The Friend of ECPN Award is presented to a mid-career or senior preventionist who has supported and encouraged early career prevention scientists or issues.
This year we are honored to present the Friend of ECPN Award to Dr. Daniel Shaw, Professor and Chair of the Department of Psychology at the University of Pittsburgh, with joint appointments in the School of Medicine and Center for Social and Urban Research. Dr. Shaw is the Director of the Pitt Parents and Children Laboratory. Dr. Shaw’s commitment to supporting the next generation of scientists is evident from his own and his students’ records.

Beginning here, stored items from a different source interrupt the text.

-- ==== Sys2Proof/Machine/Launch.lean ====
section
/-! DEFINITION. The front end: command rings, validation, launch, placement, successor lists (R187 to R194, R201, R202,
R309 to R314). -/

namespace Sys2Proof.Machine

/-! ### The owner's memory as the front end reads it -/

/-- A word of the owner's user space, at its home; none where no page readable by the owner is mapped. -/
def userWord (s : State) (o addr : Nat) : Option Word :=
  (userPlace s o addr { r := true }).map fun k => BitVec.ofNat 64 (homeNat s k 8)

/-- Consecutive words of the owner's user space. -/
def userWords (s : State) (o addr : Nat) : Nat → Option (List Word)
  | 0 => some []
  | n + 1 => match userWord s o addr, userWords s o (addr + 8) n with
    | some w, some ws => some (w :: ws)
    | _, _ => none

/-- A word written at its home in the owner's user space, where a writable page is mapped. -/
def putUser (s : State) (o addr : Nat) (w : Word) : State :=
  match userPlace s o addr { w := true } with
  | some k => setHomes (walked s o false addr) k (leBytes 8 w.toNat)
  | none => s

/-- A global address whose word the owner may write: aligned, mapped, writable (R192). -/
def flagFits (s : State) (o : Nat) (a : Word) : Bool :=
  a.toNat % 8 == 0 && a.toNat < 2 ^ 52 && (userPlace s o a.toNat { w := true }).isSome

/-! ### Validation (R192) -/

/-- The shape records of a launch record: none where their address is misaligned or unreadable. With `nshape` 0 there is none, and
an address that is then not 0 is ignored (DESIGN CHOICE, assumption 85). -/
def launchShapes (s : State) (o : Nat) (k : Kernel) : Option (List ShapeWords) :=
  if k.nshape = 0 then some []
  else if 8 < k.nshape ∨ k.shapeAddr.toNat % 64 ≠ 0 ∨ 2 ^ 52 ≤ k.shapeAddr.toNat ∨ inWindow k.shapeAddr.toNat then none
  else (List.range k.nshape).foldr (fun n acc =>
    match userWords s o (k.shapeAddr.toNat + 192 * n) 24, acc with
    | some r, some rs => some (r :: rs)
    | _, _ => none) (some [])

/-- The first record that contradicts itself: its reason and number. -/
def shapeFault (cores : Nat) : List ShapeWords → Nat → Option (Nat × Nat)
  | [], _ => none
  | r :: rs, n => match shContradiction r cores with
    | some e => some (e, n)
    | none => shapeFault cores rs (n + 1)

/-- The cause and detail with which a record is rejected, in the order of R192; cause 0x04 writes no flag. -/
def rejection (s : State) (o : Nat) (k : Kernel) (ceil : Nat) : Option (Nat × Nat) :=
  let w0 := k.word 0
  if !flagFits s o k.flagAddr then some (0x04, 0)
  else if field w0 0 8 ≠ 1 ∨ field w0 25 7 ≠ 0 ∨ field w0 39 9 ≠ 0 ∨ field w0 56 8 ≠ 0 ∨ k.word 14 ≠ 0 then some (0x01, 0)
  else if k.wsz = 3 then some (0x06, 0)
  else if k.ngroups = 0 ∨ 4 * (ownerAt s o).grants.length < k.ngroups then some (0x02, 0)
  else if ceil < k.prioBase then some (0x07, 0)
  else if !codeAddress k.entry ∨ !codeAddress k.wrapent ∨ (k.hasDeadline ∧ k.wrapent = 0) then some (0x03, 0)
  else match launchShapes s o k with
    | none => some (0x05, 0)
    | some rs => match shapeFault (16 * k.ngroups) rs 0 with
      | some (e, n) => some (0x10 + e, n)
      | none => if 5 ≤ k.depth then some (0x08, 0) else none

/-- The next KID of an owner, skipping 0 (R190). -/
def takeKid (s : State) (o : Nat) : Nat × State :=
  let n := (ownerAt s o).nextKid
  (n, updOwnerAt s o fun w => { w with nextKid := if n + 1 = 2 ^ 32 then 1 else n + 1 })

/-- A kernel rejected: its flag, or an error record for a flag address that cannot be written (R192). -/
def rejectKernel (s : State) (o kid : Nat) (k : Kernel) (cause detail index : Nat) : State :=
  let s := if cause = 4 then errRecord s 1 o 4 index
    else writeFlagAt s o k.flagAddr (flagWord 0 detail cause 4)
  endKernel (updKernel s o kid fun k => { k with flag := if cause = 4 then 0 else 4, cause := cause, detail := detail })
    o kid .rejected

/-- The walks of a launch record's validation that succeed close their pages' fault-table entries: of the flag word, and of the
shape records where the checks before them pass (R192, R330). -/
def walkedRecord (s : State) (o : Nat) (k : Kernel) (verdict : Option (Nat × Nat)) : State :=
  let s := walkedUser s o k.flagAddr.toNat 8 { w := true }
  let shapes := match verdict with
    | some (c, _) => c == 5 || c == 8 || decide (0x10 ≤ c)
    | none => true
  if shapes && k.nshape != 0 && decide (k.nshape ≤ 8) && k.shapeAddr.toNat % 64 == 0 && decide (k.shapeAddr.toNat < 2 ^ 52) then
    walkedUser s o k.shapeAddr.toNat (192 * k.nshape) { r := true }
  else s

Over the years, his advisees have been awarded 44 competitive fellowships and/or publication awards, and have co-authored 50 peer reviewed publications under his direction, with another 35 peer-reviewed papers co-authored by post-doctoral fellows. Dr. Shaw encourages his mentees to think translationally about their research. He equally prioritizes both basic and applied prevention research topics, and he strives to pass on that balance to his mentees. Even though he is involved in many projects, he makes himself very available to his mentees and gives them generous amounts of his time. He challenges his mentees to excel, pushes them to do their best work, and continues to be a source of support and mentorship after they leave his laboratory to launch their independent careers. In the words from his nominator, “He has the patience, wisdom and experience to meet students where they are in their career and has high but reasonable expectations for their work.” We are honored to present this award to Dr. Shaw for his continued support mentoring the next generation of prevention scientists.